• Data excerpts
-- ==== Sys2Proof/Tests/Slice0.lean ====
section
/-! SUPPORT. The model's own tests. Every expected value is the spec's: a rule's own example or a vector of
spec/95_test_vectors.md, named beside the test. At the end, one witness for the hypotheses of every statement. -/

namespace Sys2Proof.Tests

open Sys2Proof Sys2Proof.Machine Sys2Proof.Claims

/-! ### Well-formedness -/

theorem test_palette_default_is_well_formed : Config.paletteDefault.wellFormed = true := by decide

theorem test_palette_with_equal_triples_is_ill_formed :
    ({ Config.paletteDefault with yellow := Config.paletteDefault.red } : Palette).wellFormed = false := by decide

theorem test_every_command_is_well_formed :
    [Instr.nop, .quantize, .dither, .pack, .encodeFrame].map Instr.wellFormed = [true, true, true, true, true] := by
  decide

theorem test_place_past_its_window_is_ill_formed :
    (Place.elem .src 30999).wellFormed = true ∧ (Place.elem .src 31000).wellFormed = false ∧
      (HostLine.wr (.elem .pack 1938) 0).wellFormed = false := by decide

theorem test_fill_past_its_window_is_ill_formed :
    (HostLine.fill .code 0 31000 1).wellFormed = true ∧ (HostLine.fill .code 1 31000 1).wellFormed = false := by
  decide

/-! ### Decoding: words written out from R90 and R91 -/

theorem test_decode_nop : decode 0b00000000000000000000000000000000#32 = .ok .nop := by decide
theorem test_decode_quantize : decode 0b00000000000000000000000000000001#32 = .ok .quantize := by decide
theorem test_decode_dither : decode 0b00000000000000000000000000000010#32 = .ok .dither := by decide
theorem test_decode_pack : decode 0b00000000000000000000000000000011#32 = .ok .pack := by decide
theorem test_decode_encode_frame : decode 0b00000000000000000000000000000100#32 = .ok .encodeFrame := by decide

/-- 0x00000102 is not DITHER (R119); OPC 0x05 to 0xFF is reserved (R93). -/
theorem test_decode_illegal :
    decode 0x00000102 = .error (.reservedBits 1) ∧ decode 0x00000005 = .error (.reservedOpcode 5) ∧
      decode 0xFFFFFFFF = .error (.reservedBits 0xFFFFFF) ∧ decodeTableWord 32 5 = none := by decide

/-! ### Helpers -/

/-- The state that `step` leaves; s itself where it stops. -/
def after (s : State) : State :=
  match step s with
  | .next t => t
  | .fault _ | .refused _ => s

/-- The state after the first n steps. -/
def afterSteps : Nat → State → State
  | 0, s => s
  | n + 1, s => afterSteps n (after s)

/-- The state after the completion step of a command word. -/
def ran (s : State) (w : Nat) : State := after (s.withFetchWord 32 w)

/-- The word a host read returns; none where the machine stops. -/
def readWord (s : State) (a : Addr) : Option Word :=
  match busRead a s with
  | .next t => t.busData
  | .fault _ | .refused _ => none

/-! ### NOP and illegal words -/

/-- V-E1; V-E25: ACCESS_ERR survives. -/
theorem test_nop : (ran State.reset 0).status.toWord = 0x00000002 ∧
    (ran { State.reset with status := { Status.reset with done := true, accessErr := true } } 0).status.toWord =
      0x0000000A := by decide

/-- V-E2, V-E3, V-E4. -/
theorem test_illegal_words : (ran State.reset 0x5).status.toWord = 0x14 ∧
    (ran State.reset 0x102).status.toWord = 0x14 ∧ (ran State.reset 0xFFFFFFFF).status.toWord = 0x14 := by decide

/-! ### QUANTIZE -/

/-- Q_CODE and STATUS after QUANTIZE of a colour under PALETTE_DEFAULT. -/
def quantized (r g b : Byte) : Nat × Word :=
  let t := ran { State.reset with qRgb := ⟨r, g, b⟩ } 1
  (t.qCode.toNat, t.status.toWord)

• Exercise brief
A single number is required: the count of lines in the data that include the string "stops".

• Written reply
2